▶

/-! ### The body -/

structure AttnBody where
  q : Ten
  k : Option Ten
  v : Option Ten
  o : Ten
  st : Option Ten
  mkT : Option Ten
  sc : Option Ten
  pr : Option Ten
  doT : Option Ten
  dq : Option Ten
  dk : Option Ten
  dvT : Option Ten
  seq : Nat
  bwd : Bool
  seqMode : Bool
  causal : Bool
  mkSh : Bool
  dkvAcc : Bool
  pfmt : Nat
  kFmt : Nat
  vFmt : Nat
  gqa : Nat
  kvhs : Nat
  koff : Nat
  voff : Nat
  scale : Word32
  gscale : Word32
  klo : Nat
  khi : Nat
  qpos : Nat
  win : Nat

def Env.attn (e : Env) : AttnBody :=
  { q := e.ten (e.field 271 256), k := e.opt (e.field 287 272), v := e.opt (e.field 303 288), o := e.ten (e.field 319 304)
    st := e.opt (e.field 335 320), mkT := e.opt (e.field 351 336), sc := e.opt (e.field 367 352)
    pr := e.opt (e.field 383 368), doT := e.opt (e.field 399 384), dq := e.opt (e.field 415 400)
    dk := e.opt (e.field 431 416), dvT := e.opt (e.field 447 432), seq := e.field 463 448
    bwd := e.field 465 464 == 1, seqMode := bitb e.d 466, causal := bitb e.d 467, mkSh := bitb e.d 468
    dkvAcc := bitb e.d 469, pfmt := e.field 475 472, kFmt := e.field 479 476, vFmt := e.field 483 480
    gqa := e.field 495 488, kvhs := e.field 511 496, koff := e.field 527 512, voff := e.field 543 528
    scale := BitVec.ofNat 32 (e.field 575 544), gscale := BitVec.ofNat 32 (e.field 607 576), klo := e.field 647 608
    khi := e.field 687 648, qpos := e.field 727 688, win := e.field 767 728 }

/-- The token range of an instance in sequence mode: first token, end, and the token addresses (08 R235). -/
def Env.seqRange (e : Env) (x : AttnBody) (j : Nat × Nat × Nat) : Option (SeqDesc × Nat × Nat × List Nat) :=
  (e.m.seq e.ctx (x.seq + j.2.1)).map fun d =>
    let hi := if x.khi = 0xFFFFFFFFFF then d.len else min x.khi d.len
    (d, x.klo, hi, e.m.tokens e.ctx d)

/-- The keys of an instance that are not padded. -/
def Env.keys (e : Env) (x : AttnBody) (j : Nat × Nat × Nat) : List Key :=
  if x.seqMode then
    match e.seqRange x j with
    | none => []
    | some (_, lo, hi, ts) =>
      let h := j.1 / max x.gqa 1
      let d := x.q.ext 0
      let dv := x.o.ext 0
      ((List.range (hi - lo)).map fun i => lo + i).filterMap fun t =>
        (ts[t]?).map fun a =>
          let ka := a + x.koff + h * x.kvhs
          let va := a + x.voff + h * x.kvhs
          { ix := t, pos := t
            k := rowDecode x.kFmt d (e.m.peek e.ctx ka (rowBytes x.kFmt d))
            v := (rowDecode x.vFmt dv (e.m.peek e.ctx va (rowBytes x.vFmt dv))).vals }
  else
    match x.k, x.v with
    | some k, some v =>
      (List.range (k.ext 1)).map fun i =>
        { ix := i, pos := x.klo + i, k := e.row k (k.base 2 j + i * k.str 1), v := e.rowVals v (v.base 2 j + i * v.str 1) }
    | _, _ => []

/-- First key block and number of key blocks of an instance's range. -/
def Env.keyBlocks (e : Env) (x : AttnBody) (j : Nat × Nat × Nat) : Nat × Nat :=
  if x.seqMode then
    match e.seqRange x j with
    | none => (0, 0)
    | some (_, lo, hi, _) => if hi ≤ lo then (lo / 32, 0) else (lo / 32, (hi - 1) / 32 + 1 - lo / 32)
  else match x.k with
    | some k => (0, ceilDiv (k.ext 1) 32)
    | none => (0, 0)

/-- Whether a key is masked for query row `i` (08 R223). -/
def Env.attnMasked (e : Env) (x : AttnBody) (j : Nat × Nat × Nat) (i : Nat) (k : Key) : Bool :=
  let qp := x.qpos + i
  let bit := match x.mkT with
    | none => false
    | some t =>
      let c := if x.seqMode then k.ix - x.klo else k.ix
      let a := t.base 2 j + (if x.mkSh then 0 else i * t.str 1) + c / 8
      bitb (lget (e.read t a 1) 0 0#8).toNat (c % 8)
  bit || (x.causal && qp < k.pos) || (x.win != 0 && k.pos + x.win ≤ qp)

def AttnBody.fmts (x : AttnBody) : Nat × Nat :=
  if x.seqMode then (x.kFmt, x.vFmt) else ((x.k.elim 0 Ten.fmt), (x.v.elim 0 Ten.fmt))

def Env.attnIn (e : Env) (x : AttnBody) (j : Nat × Nat × Nat) : AttnIn :=
  let f := x.fmts
  let b := e.keyBlocks x j
  { scale := x.scale, pfmt := x.pfmt, ieee := e.h.ieee, w1 := pairWidth x.q.fmt f.1, w2 := pairWidth x.pfmt f.2
    dv := x.o.ext 0, b0 := b.1, nB := b.2 }

/-- Every query row of an instance. -/
def Env.attnRows (e : Env) (x : AttnBody) (j : Nat × Nat × Nat) : List (Nat × AttnRow) :=
  let a := e.attnIn x j
  let ks := e.keys x j
  (List.range (x.q.ext 1)).map fun i =>
    (i, a.row (e.row x.q (x.q.base 2 j + i * x.q.str 1)) (ks.map fun k => (k, e.attnMasked x j i k)))

/-- The scores of a row as SC holds them: −2^100 at masked and padded positions (08 R228), over the row's extent. Tokens at or
beyond LEN are padded (08 R216), so blocks of the range past LEN are written too. -/
def scoreRow (b0 ext : Nat) (r : AttnRow) : List Word32 :=
  (List.range ext).map fun c =>
    match r.cells.find? fun k => k.1.ix == 32 * b0 + c with
    | some k => k.2.1
    | none => maskValue

/-- The probabilities of a row; +0 at masked and padded positions (08 R228). -/
def probRow (b0 ext : Nat) (r : AttnRow) : List Word32 :=
  let rho := match r.res with
    | .row _ l _ => f32v (rhoOf l)
    | _ => .nan
  let ref := match r.res with | .row r _ _ => r | _ => 0
  (List.range ext).map fun c =>
    let ix := 32 * b0 + c
    match r.res, r.cells.find? fun k => k.1.ix == ix with
    | .nan, some k => if k.2.2 then f32zero else f32nan
    | .row .., some k =>
      if k.2.2 then f32zero
      else
        match r.blocks.find? fun b => b.b == ix / 32 with
        | none => f32zero
        | some b =>
          (match b.cells.find? fun k => k.key.ix == ix with
           | some k => rne32 ((k.p.mul (FV.pow2 (b.r - ref))).mul rho)
           | none => f32zero)
    | _, _ => f32zero

/-- SC as pass 1 leaves it. -/
def Env.attnScores (e : Env) (x : AttnBody) (stream : Bool) (j : Nat × Nat × Nat) : List Wr :=
  let b := e.keyBlocks x j
  match x.sc with
  | some t => if stream then [] else (e.attnRows x j).map fun p =>
      e.wr t (t.base 2 j + p.1 * t.str 1) ((scoreRow b.1 (t.ext 0) p.2).flatMap fun w => leBytes 4 w.toNat)
  | none => []

/-- What a forward instance writes after its scores. -/
def Env.attnFwd (e : Env) (x : AttnBody) (stream : Bool) (j : Nat × Nat × Nat) : List Wr × Conv :=
  let b := e.keyBlocks x j
  gatherConv ((e.attnRows x j).map fun p =>
    let r := p.2
    let at_ (t : Ten) : Nat := t.base 2 j + p.1 * t.str 1
    let d := e.drainRow e.epi x.o j p.1 (at_ x.o) (r.res.out stream (x.o.ext 0))
    let st := match x.st with
      | some t => [e.wr t (at_ t) r.stat]
      | none => []
    let pr : List Wr × Conv := match x.pr with
      | some t => if stream then ([], Conv.zero) else
          let w := e.out t (at_ t) ((probRow b.1 (t.ext 0) r).map f32v)
          ([w.1], w.2)
      | none => ([], Conv.zero)
    (d.1 ++ st ++ pr.1, d.2.add pr.2))
where
  gatherConv (l : List (List Wr × Conv)) : List Wr × Conv :=
    (l.flatMap (·.1), l.foldl (fun a r => a.add r.2) Conv.zero)

/-! ### Loads -/

/-- Key and value rows of the instances in sequence mode. -/
def Env.seqLoads (e : Env) (x : AttnBody) : List (Nat × Nat) :=
  if !x.seqMode then []
  else e.h.instances.flatMap fun j =>
    match e.seqRange x j with
    | none => []
    | some (_, lo, hi, ts) =>
      let h := j.1 / max x.gqa 1
      ((List.range (hi - lo)).filterMap fun i => ts[lo + i]?).flatMap fun a =>
        [(a + x.koff + h * x.kvhs, rowBytes x.kFmt (x.q.ext 0)), (a + x.voff + h * x.kvhs, rowBytes x.vFmt (x.o.ext 0))]

def Env.maskLoads (e : Env) (x : AttnBody) : List (Nat × Nat) :=
  match x.mkT with
  | none => []
  | some t => t.loads (e.h.instances.flatMap fun j =>
      if x.mkSh then [(t.base 2 j, t.row)] else (List.range (t.ext 1)).map fun i => (t.base 2 j + i * t.str 1, t.row))

/-- Loads that are made once for each tile of up to 128 rows (08 R229). -/
def perTile (m : Nat) (l : List (Nat × Nat)) : List (Nat × Nat) := (List.range (ceilDiv m 128)).flatMap fun _ => l

/-- Keys and values: on the SAU once for each tile of query rows. -/
def Env.attnLoads (e : Env) (x : AttnBody) (stream : Bool) : List (Nat × Nat) :=
  let kv := (if x.seqMode then [] else optLoads x.k e.h ++ optLoads x.v e.h) ++ e.seqLoads x
  x.q.loads (x.q.foot 2 e.h) ++ (if stream then perTile (x.q.ext 1) kv else kv) ++ e.maskLoads x ++ e.chainLoads e.epi

/-! ### Faults at the start of an op -/

/-- A declaration entry of the op, by kind (15 R405). -/
def Env.decl (e : Env) (kind : Nat) : Option Nat :=
  match e.plan.fixed, e.plan.cores.find? fun c => c.core == e.core with
  | some f, some c =>
    let ix := (e.addr - lget c.entry e.thread 0) / 128
    (f.decls.find? fun d => d.core == e.core && d.thread == e.thread && d.kind == kind && d.index == ix).map (·.value)
  | _, _ => none

def exceeds (v : Nat) (d : Option Nat) : Bool := match d with | some n => n < v | none => false

/-- Pages scanned before the first token's page (08 R235). -/
def Env.npre (e : Env) (x : AttnBody) (j : Nat × Nat × Nat) : Nat :=
  match e.seqRange x j with
  | none => 0
  | some (d, lo, _, _) =>
    let vs := (List.range d.pages).map fun i => match e.m.seqPage e.ctx d i with | some (_, p) => p.vslots | none => 0
    ((List.range d.pages).takeWhile fun i => (vs.take (i + 1)).foldl (· + ·) 0 ≤ lo).length

/-- The rows of the last head do not fit the slot (08 R235). -/
def AttnBody.slotBad (x : AttnBody) (h : OpHdr) (d : SeqDesc) : Bool :=
  let last := (h.loops.1 - 1) / max x.gqa 1
  d.slot < x.koff + last * x.kvhs + rowBytes x.kFmt (x.q.ext 0)
    || d.slot < x.voff + last * x.kvhs + rowBytes x.vFmt (x.o.ext 0)

/-- 0x0182 for a slot that cannot hold the rows (a FREE sequence never defined has slots of 64 bytes), 0x0481 beyond a declared maximum (15 R406). -/
def Env.attnFault (e : Env) (x : AttnBody) : Option OpFault :=
  let js := e.h.instances
  let bad := x.seqMode && js.any fun j => match e.m.seq e.ctx (x.seq + j.2.1) with
    | some d => x.slotBad e.h d
    | none => true
  let range (j : Nat × Nat × Nat) : Nat :=
    if x.seqMode then (match e.seqRange x j with | some (_, lo, hi, _) => hi - lo | none => 0)
    else x.k.elim 0 fun k => k.ext 1
  if bad then some ⟨0x0182, 0, 0, 0⟩
  else if js.any fun j => exceeds (range j) (e.decl 0) || (x.seqMode && exceeds (e.npre x j) (e.decl 1)) then
    some ⟨0x0481, 0, 0, 0⟩
  else none

/-- The body of an op that ends with a fault at its start: nothing is read or written. -/
def Body.faulting (f : OpFault) : Body := { Body.empty with fault := some f }

/-! ### Timing (08 R237) -/

def wTime (w a b c : Nat) : Nat := ceilDiv (a * b) 8 * max (c * 4 * w) 64

def Env.attnCycles (e : Env) (x : AttnBody) (stream : Bool) : Nat :=
  let img := (e.m.core e.core).fset.active
  let mM := x.q.ext 1
  let d := x.q.ext 0
  let dv := x.o.ext 0
  let n := x.k.elim 0 fun k => ceilDiv (k.ext 1) 32
  let i := e.h.count
  let f := x.fmts
  let w1 := pairWidth x.q.fmt f.1
  let w2 := pairWidth x.pfmt f.2
  let nM := ceilDiv mM 64
  let nD := ceilDiv d 32
  let nV := ceilDiv dv 32
  let ce := chainLat img (ceilDiv dv 32) e.epi
  let sq := ceilDiv (mM * 32 * n) 256
  if stream then
    64 + i * ceilDiv mM 128 * (n * max (max (ceilDiv (d * w1) 4) (ceilDiv (dv * w2) 4)) 32 + 96 + ceilDiv (128 * dv) 256) + ce
  else if x.bwd then
    let nJ := ceilDiv (32 * n) 64
    let nQ := ceilDiv mM 32
    let wd := x.doT.elim 0 Ten.fmt
    2 * w1 + 64 + i * (wTime w1 nM n nD + wTime (pairWidth wd f.2) nM n nV + 2 * sq + wTime (pairWidth x.pfmt wd) nJ nV nQ
      + wTime (pairWidth x.pfmt x.q.fmt) nJ nD nQ + wTime (pairWidth x.pfmt f.1) nM nD n + ceilDiv (mM * d) 256)
  else
    2 * w1 + 48 + i * (wTime w1 nM n nD + sq + wTime w2 nM nV n + ceilDiv (mM * dv) 256
      + (if x.pr.isSome then sq else 0)) + ce

def AttnBody.tens (x : AttnBody) : List Ten :=
  [x.q, x.o] ++ x.k.toList ++ x.v.toList ++ x.st.toList ++ x.mkT.toList ++ x.sc.toList ++ x.pr.toList ++ x.doT.toList
    ++ x.dq.toList ++ x.dk.toList ++ x.dvT.toList

def Env.attnTime (e : Env) (x : AttnBody) (stream : Bool) : Nat :=
  if x.seqMode then 0 else cyclesIf (x.tens ++ (e.chainTens e.epi).map (·.2)) (e.attnCycles x stream)

/-! ### Forward ops -/

def Env.attnFwdBody (stream : Bool) (e : Env) : Body :=
  let x := e.attn
  match e.attnFault x with
  | some f => Body.faulting f
  | none =>
    let rs := e.h.instances.map (e.attnFwd x stream)
    { Body.empty with
      loads := e.attnLoads x stream
      early := e.h.instances.flatMap (e.attnScores x stream)
      back := if stream then [] else optLoads x.sc e.h
      wrs := rs.flatMap (·.1), conv := rs.foldl (fun a r => a.add r.2) Conv.zero
      cycles := e.attnTime x stream }

/-- ATTN_MAT in FWD mode. -/
def execAttnMatFwd (core thread : Nat) : State → Host.Outcome State Fault Refusal :=
  onHw fun m => m.startOp core thread (fun e => e.h.opcode == 0x05 && e.field 465 464 == 0) (Env.attnFwdBody false)

/-- ATTN_STREAM. -/
def execAttnStream (core thread : Nat) : State → Host.Outcome State Fault Refusal :=
  onHw fun m => m.startOp core thread (fun e => e.h.opcode == 0x06) (Env.attnFwdBody true)

/-! ### The backward pass (08 R230) -/

/-- A dot product of two rows; where a format has no width class no rule gives its window (log 17). -/
def openDotOf (fa fb : Nat) (ba bb : List Byte) (a b : RowV) : Word32 :=
  if fmtWidth fa = 0 || fmtWidth fb = 0 then Config.openDot fa fb ba bb
  else dotFrom (pairWidth fa fb) (fun _ => false) f32zero a b

/-- A sum over positions in groups of 32, ascending, from a start value; elements carry their own scales. -/
def sumGroups (w : Nat) (start : Word32) (ps : List (Nat × FV)) (nB : Nat) : Word32 :=
  (List.range nB).foldl (fun acc b =>
    match (ps.filter fun p => p.1 / 32 == b).map (·.2) with
    | [] => acc
    | g => accUpdate w acc g (.num false 1 0)) start

/-- p and ds of one query row, in PFMT: key index, p_q and ds_q, and what their conversions count (04 R487). -/
def Env.bwdRow (e : Env) (x : AttnBody) (j : Nat × Nat × Nat) (i : Nat) (r : AttnRow) : List (Nat × FV × FV) × List Note :=
  match x.doT, x.st, x.v with
  | some dt, some st, some vt =>
    let da := dt.base 2 j + i * dt.str 1
    let oa := x.o.base 2 j + i * x.o.str 1
    let doR := e.row dt da
    let di := openDotOf dt.fmt x.o.fmt (e.read dt da dt.row) (e.read x.o oa x.o.row) doR (e.row x.o oa)
    let sv := (e.rowVals st (st.base 2 j + i * st.str 1)).map rne32
    let ri := f32v (lget sv 0 0#32)
    let rho := f32v (fdiv (.num false 1 0) (f32v (lget sv 1 0#32)))
    let refI := match ri with | .num s m e => rneInt s m e | _ => 0
    let empty := match r.res with | .empty => true | _ => false
    let conv (w : Word32) : FV × Note :=
      let r := elemConvert x.pfmt e.h.ieee (f32v w)
      (elemDecode x.pfmt r.1, r.2)
    let cs := r.cells.map fun c =>
      if empty then (c.1.ix, (FV.zero, Note.none), (FV.zero, Note.none))
      else
        let p : Word32 :=
          if c.2.2 then f32zero
          else match r.blocks.find? fun b => b.b == c.1.ix / 32 with
            | none => f32zero
            | some b => (match b.cells.find? fun k => k.key.ix == c.1.ix with
              | some k => if ri.isNan then f32nan else rne32 ((k.p.mul (FV.pow2 (b.r - refI))).mul rho)
              | none => f32zero)
        let va := vt.base 2 j + c.1.ix * vt.str 1
        let dp := openDotOf dt.fmt vt.fmt (e.read dt da dt.row) (e.read vt va vt.row) doR (e.row vt va)
        let ds := fmul (fmul p (fsub dp di)) x.gscale
        (c.1.ix, conv p, conv ds)
    (cs.map fun c => (c.1, c.2.1.1, c.2.2.1), cs.flatMap fun c => [c.2.1.2, c.2.2.2])
  | _, _, _ => ([], [])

◀

What is required: Using the material, show each line where the string "wTime" can be found.

Answer:
def wTime (w a b c : Nat) : Nat := ceilDiv (a * b) 8 * max (c * 4 * w) 64
    2 * w1 + 64 + i * (wTime w1 nM n nD + wTime (pairWidth wd f.2) nM n nV + 2 * sq + wTime (pairWidth x.pfmt wd) nJ nV nQ
      + wTime (pairWidth x.pfmt x.q.fmt) nJ nD nQ + wTime (pairWidth x.pfmt f.1) nM nD n + ceilDiv (mM * d) 256)
    2 * w1 + 48 + i * (wTime w1 nM n nD + sq + wTime w2 nM nV n + ceilDiv (mM * dv) 256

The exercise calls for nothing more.